→ **The task**
Find the line containing "its mark (R436). -/" in the entries below. Restate it and each line after it, word for word, up to and including the line containing "[lineByte b.data i])]".

[Recorded data]
▼▼▼

/-- The checks of R27 for each element in turn; the first that fails is reported. -/
def checkElems (s : State) (g : Nat) (dom : BitVec 12) (q : Req) : List Elem → List Part → List TlbEntry → Passed
  | [], ps, used => .ok ps.reverse used
  | e :: rest, ps, used =>
    match checkAccess s g dom q.cap q.perms q.kind e.ea e.len q.al with
    | .ok segs u => checkElems s g dom q rest (⟨e, segs⟩ :: ps) (u ++ used)
    | .trap k sub v => .trap k sub v
    | .miss va prot => .miss va prot e.ea

/-- Go on with a checked access, or fault, or wait for its translation. A miss on a service core is a trap at once (R44). A multicast or
reducing store reports the address of its destination (R303). -/
def withAccess (t : State) (q : Req) (k : State → List Part → List TlbEntry → Res) : Res :=
  let dom := t.me.cdom
  match checkElems t t.cur.gid dom q q.elems [] [] with
  | .trap kind sub v => .trap kind sub v
  | .miss va prot ea =>
    let tval := if q.kind = kMulti then ea else va
    if isSvc t.cur.gid then .trap 0x0A 1 tval
    else
      let t1 := t.miss t.cur none dom.toNat q.kind va prot
      .wait (t1.self (fun c => { c with missEA := if q.kind = kMulti then some ea else none }))
  | .ok parts used => k (t.touchAll t.cur.gid used) parts used

def Part.loadUnits (p : Part) (q : Req) : List AUnit :=
  Machine.loadUnits p.segs p.el.ea.toNat p.el.len q.kind q.pol p.el.off q.words

def Part.storeUnits (p : Part) (q : Req) : List SUnit :=
  Machine.storeUnits p.segs p.el.ea.toNat p.el.len q.kind q.pol p.el.off q.words

/-- The translations an access used, by page and domain (R45). -/
def viaOf (used : List TlbEntry) : List (Nat × Nat × Nat) := used.map (fun e => (e.vpn, e.size, e.dom))

/-! ## Brine lines -/

/-- Put bytes into a Brine line at an offset; the tags of the granules they overlap become `tag` (R151). Bytes that fill the line clear
its mark (R436). -/
def BrineLine.put (b : BrineLine) (off : Nat) (bs : List Byte) (tag : Bool) : BrineLine :=
  let n := bs.length
  let mask : BitVec 128 := BitVec.ofNat 128 ((2 ^ n - 1) * 2 ^ off)
  let wide : Line := BitVec.ofNat 1024 ((2 ^ (8 * n) - 1) * 2 ^ (8 * off))
  let val : Line := BitVec.ofNat 1024 (ofBytes bs * 2 ^ (8 * off))
  let gr : BitVec 8 := BitVec.ofNat 8
    ((List.range 8).foldl (fun acc i => if overlap (16 * i) 16 off n then acc + 2 ^ i else acc) 0)
  { b with
    mask := b.mask ||| mask
    data := (b.data &&& ~~~wide) ||| (val &&& wide)
    tags := if tag then b.tags ||| gr else b.tags &&& ~~~gr
    psn := b.psn && decide (n < 128) }

def BrineLine.new (line : Nat) : BrineLine := ⟨line, 0, 0, 0, false⟩

/-- Brine lines in use on a core (R145). -/
def Core.brineUsed (c : Core) : Nat :=
  c.ctxs.foldl (fun acc e => acc + (match e.2.region with | some r => r.lines.length | none => 0)) 0
    + (match c.mrg with | some m => m.lines.length | none => 0)

/-- The masked bytes of a Brine line, as runs to write: offset and bytes of each. -/
def runsFrom (b : BrineLine) : Nat → Nat → List (Nat × List Byte) → List (Nat × List Byte)
  | 0, _, acc => acc.reverse
  | fuel + 1, i, acc =>
    if b.mask.getLsbD i then
      match acc with
      | (o, bs) :: rest =>
        if o + bs.length = i ∧ i % 16 ≠ 0 then runsFrom b fuel (i + 1) ((o, bs ++ [lineByte b.data i]) :: rest)
        else runsFrom b fuel (i + 1) ((i, [lineByte b.data i]) :: acc)
      | [] => runsFrom b fuel (i + 1) [(i, [lineByte b.data i])]
    else runsFrom b fuel (i + 1) acc

/-- The masked bytes of a Brine line in runs that lie within one granule. -/
def BrineLine.runs (b : BrineLine) : List (Nat × List Byte) := runsFrom b 128 0 []

/-! ## Writes of the device's own units -/

/-- The position of a unit of the device that is no core, host port or peer. -/
def devUnit : Nat := 5000

/-- Cut bytes at line boundaries. -/
def splitLines : Nat → Nat → List Byte → List (Nat × List Byte)
  | 0, _, _ => []
  | fuel + 1, addr, bs =>
    if bs.isEmpty then []
    else
      let n := 128 - addr % 128
      (addr, bs.take n) :: splitLines fuel (addr + n) (bs.drop n)

/-- The parts of `n` bytes from an address that lie within one line each. -/
def lineParts : Nat → Nat → Nat → List (Nat × Nat)
  | 0, _, _ => []
  | fuel + 1, addr, n =>
    if n = 0 then []
    else
      let k := min n (128 - addr % 128)
      (addr, k) :: lineParts fuel (addr + k) (n - k)

/-- Where such a part lies: a physical address has 52 bits, and what lies above them is no memory (R10, R57, R112). -/
def State.partHome (s : State) (addr : Nat) : Option Nat := if scratchBase ≤ addr then none else some (fwdAddr s addr)

/-- The lines at home of a run of bytes at a physical address. -/
def State.devLines (s : State) (addr n : Nat) : List Nat :=
  ((lineParts (n / 128 + 2) addr n).filterMap (fun p => s.partHome p.1)).foldl (fun l h => natIns l (h / 128)) []

/-- The write-back slots of a line's slice that an access of several lines takes, one for each line whose owner holds it dirty (R101). -/
def State.slotsTaken (s : State) (lines : List Nat) (line : Nat) : Nat :=
  (lines.filter (fun l => decide (homeSlice s (l * 128) = homeSlice s (line * 128)) &&
    (match s.ownerOf l with | some g => (s.core g).l1.dirty.contains l | none => false))).length

/-- A unit of the device can reach lines at their homes now; a read needs room for its misses as well (R100, R101, R113, R430). -/
def State.devMay (s : State) (rd : Bool) (lines : List Nat) : Bool :=
  lines.all (fun l => s.lineFree (l * 128) (s.slotsTaken lines l) && (!rd || s.missRoom (l * 128)))

/-- A unit of the device gets the lines that it reaches: owners give them up as write-back slots come free (R101). -/
def State.devGet (s : State) (rd : Bool) (lines : List Nat) : Ask :=
  if s.devMay rd lines then .go s
  else
    let t := lines.foldl (fun u l => if u.recallOk l then u.recall l else u) s
    if t = s then .no else .wait t

/-- An instruction goes on once the device's units have got their lines for it; it waits until then. -/
def Ask.await (r : Ask) (t : State) (k : State → Res) : Res := match r with | .go u => k u | .wait u => .wait u | .no => .wait t

/-- A unit of the device writes bytes of one line at its home; a line that a core holds exclusively is recalled first. -/
def State.devLine (s : State) (own : Nat) (rel : Bool) (addr : Nat) (bs : List Byte) : State :=
  (s.recall (addr / 128)).writeHome ⟨addr, bs, false, own, true, rel, [], false, none, true, none⟩

/-- A unit of the device writes bytes at a home address, line by line. -/
def State.devWrite (s : State) (own : Nat) (rel : Bool) (addr : Nat) (bs : List Byte) : State :=
  (splitLines (bs.length / 128 + 2) addr bs).foldl (fun acc e => acc.devLine own rel (fwdAddr acc e.1) e.2) s

/-- The same at a physical address. -/
def State.physWrite (s : State) (own : Nat) (rel : Bool) (addr : Nat) (bs : List Byte) : State :=
  (splitLines (bs.length / 128 + 2) addr bs).foldl (fun acc e =>
    match acc.partHome e.1 with
    | none => acc.countHole e.1
    | some h => acc.devLine own rel h e.2) s

/-- What a unit of the device reads at a physical address, without its traces: bytes that are poisoned or lie in no memory read zero
(R112, R436; log entry 14). -/
def State.devPeek (s : State) (addr n : Nat) : List Byte :=
  (lineParts (n / 128 + 2) addr n).flatMap (fun p =>
    match s.partHome p.1 with
    | none => (List.range p.2).map (fun _ => (0 : Byte))
    | some h =>
      let r := readHomeBytes s none true h p.2
      if r.psn then r.bytes.map (fun _ => (0 : Byte)) else r.bytes)

/-- The traces of such a read: a recall from an owner, a miss, the check of the words read, a decode, and the count of poisoned lines
(R92, R100, R106, R112, R431). -/
def State.devTrace (s : State) (addr n : Nat) : State :=
  (lineParts (n / 128 + 2) addr n).foldl (fun u p =>
    match u.partHome p.1 with
    | none => u.countHole p.1
    | some h =>
      let t := (((u.recall (h / 128)).noteMiss h).noteRead none true h p.2).noteDecode h 4
      if (readHomeBytes t none true h p.2).psn && !reservedPA t none true h then t.count 7 0 1 else t) s

/-- A unit of the device reads bytes at a physical address: the state after it, and what it took. -/
def State.devRead (s : State) (addr n : Nat) : List Byte × State :=
  let t := s.devTrace addr n
  (t.devPeek addr n, t)

/-- Writes made since a write number that still have an invalidation in flight. -/
def State.newWids (s : State) (since : Nat) : List Nat :=
  (s.recs.filter (fun r => decide (since ≤ r.wid) && s.anyInFlight r.wid)).map (fun r => r.wid)

/-! ## The merge log (R161, R162) -/

/-- The log slot of a core's member: its launch, its offset in the log region, and its size in records. -/
def State.logSlotOf (s : State) (g : Nat) : Option (Launch × Nat × Nat) :=
  match (s.core g).task with
  | none => none
  | some t =>
    match t.logSlot, s.launch? t.lid with
    | some i, some l => some (l, i * (l.logrec * 160), l.logrec)
    | _, _ => none

/-- Physical address of an offset in a launch's log region. -/
def Launch.logAddr (l : Launch) (off : Nat) : Nat :=
  l.logPages.getD ((l.logOff + off) / 65536) 0 + (l.logOff + off) % 65536

/-- A run of bytes of a log region, page by page: physical addresses and lengths. -/
def Launch.logRuns (l : Launch) (off n : Nat) : List (Nat × Nat) :=
  let k := min n (65536 - (l.logOff + off) % 65536)
  (l.logAddr off, k) :: (if n ≤ k then [] else [(l.logAddr (off + k), n - k)])

/-- Write bytes into a log region. -/
def State.logWrite (s : State) (l : Launch) (off : Nat) (bs : List Byte) : State :=
  let n := 65536 - (l.logOff + off) % 65536
  let s1 := s.physWrite devUnit false (l.logAddr off) (bs.take n)
  if bs.length ≤ n then s1 else s1.physWrite devUnit false (l.logAddr (off + n)) (bs.drop n)

/-- Bytes of a log region: those in no memory read zero (R112). -/
def State.logRead (s : State) (l : Launch) (off n : Nat) : List Byte :=
  (l.logRuns off n).flatMap (fun r => (lineParts (r.2 / 128 + 2) r.1 r.2).flatMap (fun p =>
    match s.partHome p.1 with
    | none => (List.range p.2).map (fun _ => (0 : Byte))
    | some h => (readHomeBytes s none true h p.2).bytes))

/-- Whether a run of bytes of a log region is poisoned, or lies in no memory (R112, R436). -/
def State.logPoison (s : State) (l : Launch) (off n : Nat) : Bool :=
  (l.logRuns off n).any (fun r => (lineParts (r.2 / 128 + 2) r.1 r.2).any (fun p =>
    match s.partHome p.1 with
    | none => true
    | some h => (readHomeBytes s none true h p.2).psn))

/-- The lines of a run of a log region. -/
def State.logLines (s : State) (l : Launch) (off n : Nat) : List Nat := ((l.logRuns off n).flatMap (fun r => s.devLines r.1 r.2)).foldl natIns []

/-- The traces of a read of a log region. -/
def State.logTrace (s : State) (l : Launch) (off n : Nat) : State := (l.logRuns off n).foldl (fun u r => u.devTrace r.1 r.2) s

/-- The lines of a log record that holds poisoned data become poisoned (R225, R436). -/
def State.logMark (s : State) (l : Launch) (off : Nat) (psn : Bool) : State :=
  if psn then (s.logLines l off 160).foldl (fun u h => u.setPoison (h * 128) true) s else s

/-- Words 0 to 3 of a log record and its data (R161). -/
def logBytes (kind : Nat) (b : BrineLine) : List Byte :=
  let id := if isScratch (b.line * 128) then (b.line - scratchBase / 128) % (2048 * 512) else b.line
  toBytes 8 (kind * 2 ^ 60 + id * 2 ^ 7) ++ toBytes 16 b.mask.toNat ++ toBytes 8 (b.tags.toNat * 2 ^ 56) ++ lineBytes b.data

/-- A log record read back for a core of a cluster. -/
def logRecord (cl : Nat) (bs : List Byte) (psn : Bool) : BrineLine :=
  let w0 := wordAt bs 0
  let line := if bits w0 63 60 = 1 then bits w0 51 7 else scratchBase / 128 + cl * (2048 * 512) + bits w0 26 7
  ⟨line, BitVec.ofNat 128 (ofBytes ((bs.drop 8).take 16)), lineOf ((bs.drop 32).take 128),
    BitVec.ofNat 8 (bits (wordAt bs 3) 63 56), psn⟩

/-- The merge records of a member, in append order. -/
def State.mergeRecords (s : State) (g : Nat) : List BrineLine :=
  match s.logSlotOf g, (s.core g).mrg with
  | some (l, base, _), some m => (List.range m.up).map (fun i =>
      logRecord (gidCl g) (s.logRead l (base + 160 * i) 160) (s.logPoison l (base + 160 * i) 160))
  | _, _ => []

/-- The undo records of a member, the newest first (R162, R226). -/
def State.undoRecords (s : State) (g : Nat) : List BrineLine :=
  match s.logSlotOf g, (s.core g).mrg with
  | some (l, base, n), some m =>
    (List.range m.down).map (fun i =>
      let off := base + 160 * (n - m.down + i)
      logRecord (gidCl g) (s.logRead l off 160) (s.logPoison l off 160))
  | _, _ => []

/-- The log of a core's member: the run of its merge records, or of its undo records. -/
def State.logRun (s : State) (g : Nat) (undo : Bool) : Option (Launch × Nat × Nat) :=
  match s.logSlotOf g, (s.core g).mrg with
  | some (l, base, n), some m =>
    if undo then (if m.down = 0 then none else some (l, base + 160 * (n - m.down), 160 * m.down))
    else if m.up = 0 then none else some (l, base, 160 * m.up)
  | _, _ => none

/-- The records of members are got for reading, and the traces of reading those of one. -/
def State.recordsGet (s : State) (gs : List Nat) (undo : Bool) : Ask :=
  s.devGet true ((gs.flatMap (fun g => match s.logRun g undo with | none => [] | some r => s.logLines r.1 r.2.1 r.2.2)).foldl natIns [])
def State.recordsTrace (s : State) (g : Nat) (undo : Bool) : State := match s.logRun g undo with | none => s | some r => s.logTrace r.1 r.2.1 r.2.2

/-- The lines that the next `k` merge records of a member are written to; more than fit are none. -/
def State.spillLines (s : State) (g k : Nat) : List Nat :=
  match s.logSlotOf g, (s.core g).mrg with
  | some (l, base, n), some m => let j := min k (n - (m.up + m.down)); if j = 0 then [] else s.logLines l (base + 160 * m.up) (160 * j)
  | _, _ => []

/-- The merge record of one Brine line is appended; none when it does not fit (R161, R162). -/
def State.appendRecord (s : State) (g : Nat) (b : BrineLine) : Option State :=
  match s.logSlotOf g, (s.core g).mrg with
  | some (l, base, n), some m =>
    if n < m.up + 1 + m.down then none
    else
      let kind := if isScratch (b.line * 128) then 2 else 1
      some (((s.logWrite l (base + 160 * m.up) (logBytes kind b)).logMark l (base + 160 * m.up) b.psn).updCore g (fun c =>
        { c with mrg := c.mrg.map (fun m => { m with up := m.up + 1 }) }))
  | _, _ => none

▲▲▲

→ **Solution to the problem**
its mark (R436). -/
def BrineLine.put (b : BrineLine) (off : Nat) (bs : List Byte) (tag : Bool) : BrineLine :=
  let n := bs.length
  let mask : BitVec 128 := BitVec.ofNat 128 ((2 ^ n - 1) * 2 ^ off)
  let wide : Line := BitVec.ofNat 1024 ((2 ^ (8 * n) - 1) * 2 ^ (8 * off))
  let val : Line := BitVec.ofNat 1024 (ofBytes bs * 2 ^ (8 * off))
  let gr : BitVec 8 := BitVec.ofNat 8
    ((List.range 8).foldl (fun acc i => if overlap (16 * i) 16 off n then acc + 2 ^ i else acc) 0)
  { b with
    mask := b.mask ||| mask
    data := (b.data &&& ~~~wide) ||| (val &&& wide)
    tags := if tag then b.tags ||| gr else b.tags &&& ~~~gr
    psn := b.psn && decide (n < 128) }

def BrineLine.new (line : Nat) : BrineLine := ⟨line, 0, 0, 0, false⟩

/-- Brine lines in use on a core (R145). -/
def Core.brineUsed (c : Core) : Nat :=
  c.ctxs.foldl (fun acc e => acc + (match e.2.region with | some r => r.lines.length | none => 0)) 0
    + (match c.mrg with | some m => m.lines.length | none => 0)

/-- The masked bytes of a Brine line, as runs to write: offset and bytes of each. -/
def runsFrom (b : BrineLine) : Nat → Nat → List (Nat × List Byte) → List (Nat × List Byte)
  | 0, _, acc => acc.reverse
  | fuel + 1, i, acc =>
    if b.mask.getLsbD i then
      match acc with
      | (o, bs) :: rest =>
        if o + bs.length = i ∧ i % 16 ≠ 0 then runsFrom b fuel (i + 1) ((o, bs ++ [lineByte b.data i]) :: rest)
        else runsFrom b fuel (i + 1) ((i, [lineByte b.data i]) :: acc)
      | [] => runsFrom b fuel (i + 1) [(i, [lineByte b.data i])]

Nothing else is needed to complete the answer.